Doch an dem kalten Winterabend war der Vater nicht zum Geschichtenerzählen aufgelegt. Weil er von seinem angenommenen Sohn sowenig wußte, wie der von seinem Stiefvater, fragte er: „Mama sagt, du warst bei Kriegsende in Österreich bei der Wlassowarmee. Wie bist du denn dort hingekommen?“

Kann man jemandem erzählen, wie es war, als es war? Wenn eine Gegenwart Vergangenheit geworden ist, vermag sie künftig, also in einer vorausliegenden anderen Gegenwart, nur dann Gestalt im Sinne von Verstehbarkeit, Sinn eben, annehmen, wenn der Zuhörer das erzählte Stück Lebensreise als selbst erlebt und erlebbar anzunehmen gewillt und in der Lage ist. Weil Bruno wußte, was es heißt, als Befehlsunterworfener machtlos von Situation zu Situation gedrängt oder geschoben zu werden, erkannte er in Rudolfs folgender Geschichte ein Abbild seiner eigenen persönlichen Odyssee.

Nach der vierundzwanzigstündigen Fahrt durch das von Tieffliegern beherrschte, schon fast ohnmächtige Deutschland die mitternächtliche Ankunft in Unna und die Fahrt mit dem Kurierkübel zur Funkerkaserne. Den dreitägigen Aufenthalt in Zivil in der Kurierstube der Kaserne wollte er zuerst einfach nicht glauben: „Du hast volle drei Tage als Zivilist unerkannt und unentdeckt in einer großen Kaserne gelebt?“ Der preußische Unteroffizier in ihm, der er ja leibhaftig einmal war, sträubte sich vehement gegen solch eine organisatorische Schlamperei. „Und wovon hast du in dieser Zeit gelebt? Du mußtest doch etwas essen?“ Die im gleichen Raum untergebrachten Kuriere, die fast ausnahmslos nie länger als einen Tag blieben, empfingen morgens beim Verpflegungsbullen im Keller so riesige Portionen Kommißbrot, Butter oder Schmalz, Jagdwurst und Kunsthonig, und sie teilten ihre Rationen freigiebig mit dem „Jungen“, fast stereotyp argumentierend: „Mensch, du könntest doch mein eigener Sohn sein“, denn es waren durchweg gestandene Landser, „Stabsgefreite“, Rückgrad der Armee. Mit unverfrorener Schlitzohrigkeit bestärkten sie ihn in seiner abwartenden Haltung trotz der damit verbundene Ungewißheit: „Mensch Junge, nur nicht fickrig werden; wenn sie dich brauchen, werden sie dich hier schon finden und holen.
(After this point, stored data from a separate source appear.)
/-- A launch tree (R39, R369, R370). -/
structure Tree where
  ctx : Nat
  /-- seed sequence: ring in [63:56], ring count in [55:0] -/
  seedSeq : DWord
  /-- spawn-tree counter, 48 bits -/
  counter : Nat
  /-- first failure status recorded -/
  status : Option Nat := none
  record : DWord
  args : DWord
  lease : List LeaseRange
  /-- ended early: the tree was terminated -/
  killed : Bool := false
  /-- out-of-turn: its run limit in ns (R391) -/
  urgent : Option Nat := none
  deriving DecidableEq, Repr

/-- Where a translation is cached (R149, R150): the last-page register of a lane, the TLB of a core (0-575, or 576 +
cluster for a truss core), the last-level TLB of a die, or what the engines hold for a virtual function. -/
inductive TlbHome where
  | lane (sid lane : Nat)
  | core (core : Nat)
  | die (die : Nat)
  | engine (vf : Nat)
  deriving DecidableEq, Repr

/-- A page of cached translation (R143, R149): what a walk installed. -/
structure TlbEntry where
  home : TlbHome
  ctx : Nat
  vpn : Nat
  /-- pages in the entry: 1, 32 or 1,024 -/
  span : Nat
  leaf : DWord
  /-- pages of the entry whose dirty bit is known to be set -/
  dirty : List Nat := []
  deriving DecidableEq, Repr

/-- An invalidation request (R150). -/
structure Invalidation where
  ctx : Nat
  first : Nat
  /-- 0 for the whole context -/
  pages : Nat
  deriving DecidableEq, Repr

/-- What holds a launch ring at its head packet (R365, R368). -/
inductive RingHold where
  /-- `met` once the word has been at the value (R349) -/
  | word (loc : Loc) (value : DWord) (met : Bool)
  | fence (trees : List Nat) (invalidation : Option Nat)
  | lease (id : Nat) (ranges : List LeaseRange)
  deriving DecidableEq, Repr

/-- Amiah's view of one ring descriptor (R362, R363). -/
structure Ring where
  /-- the descriptor was checked when enable rose -/
  checked : Bool := false
  /-- tail as last acquired -/
  tail : Nat := 0
  unreadable : Bool := false
  hold : Option RingHold := none
  /-- trees started from earlier packets of the ring -/
  trees : List Nat := []
  deriving DecidableEq, Repr

/-- A child in the spawn queue (R355, R369). -/
structure Spawned where
  tree : Nat
  desc : BitVec 512
  deriving DecidableEq, Repr

/-- A context (R361). -/
structure Ctx where
  /-- the context record as copied at CREATE -/
  record : BitVec 1024
  vf : Nat
  /-- physical address of the twin table that Amiah maps (R111) -/
  twinPa : Nat
  /-- physical address of the save area (R387) -/
  saveArea : Nat
  /-- local clusters whose sections of the save area are valid (R390) -/
  saved : BitVec 18 := 0
  dspad : Mem := []
  absent : List (Nat × Nat) := []
  leases : AMap (List LeaseRange) := []
  rings : AMap Ring := []
  spawnQueue : List Spawned := []
  /-- gang table as last read: rank, then entry (R330) -/
  gang : AMap DWord := []
  /-- communicator table as last read (R336) -/
  comms : AMap (List Nat) := []
  /-- sequence of the last collective request on each communicator (R335) -/
  collectives : AMap Nat := []
  /-- watched chains: descriptor addresses (R346) -/
  watched : List DWord := []
  /-- tag bindings: tag, then the most recently accepted launch (R45) -/
  tags : AMap Nat := []
  /-- energy charged in this interval, debt and park count, µJ (R402, R403, R390) -/
  charge : Nat := 0
  debt : Nat := 0
  parks : Nat := 0
  exhausted : Bool := false
  /-- derating records held until the context is restored (R407) -/
  heldRecords : List (List Byte) := []
  deriving DecidableEq, Repr

/-- A cluster of the package (R24, R384 to R392). -/
structure Cluster where
  /-- the context whose state the cluster holds -/
  occupant : Option Nat := none
  /-- the occupant has had its cluster start -/
  started : Bool := false
  /-- halted in place (R391) -/
  halted : Bool := false
  /-- a cluster start is due, and its place in the order of starts (R36, R392) -/
  pending : Option Nat := none
  /-- its restore at a raising is due (R386) -/
  restore : Bool := false
  /-- energy metered and not charged yet, µJ (R371, R402) -/
  meter : Nat := 0
  deriving DecidableEq, Repr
Beim Barras nur niemals vordrängen und bloß keine Eigeninitiative, es sei denn der eigene Arsch sei akut in Gefahr. Also immer hübsch langsam mit die jungen Pferde!“

Also wartete Rudolf ab und schaute den ebenso geduldig wartenden Kurieren beim Skatspielen oder Pokern zu. Die Kurierstube lag mit der benachbarten Toilette im Parterre hinter einer doppelflügeligen Windfangtür, so daß das
Kasernenleben unaufdringlich an diesem Hort der Ruhe vorbeirauschte. Auf die Toilette ging er vorsichtigerweise möglichst nur nachts. Problematisch waren die regelmäßigen Fliegeralarme und die damit verbundene lautstarke Aufforderung im Flurlautsprecher: „Alle Mann auf Alarmposten oder in den Luftschutzkeller.“ Die Kuriere winkten nur lässig ab: „Wir bleiben hier. Im Keller des Verpflegungsbullen sind wie auch nicht sicherer, und in die Splittergräben gehen wir schon mal gar nicht.“ Rudolf konnte dies mühelos nachvollziehen.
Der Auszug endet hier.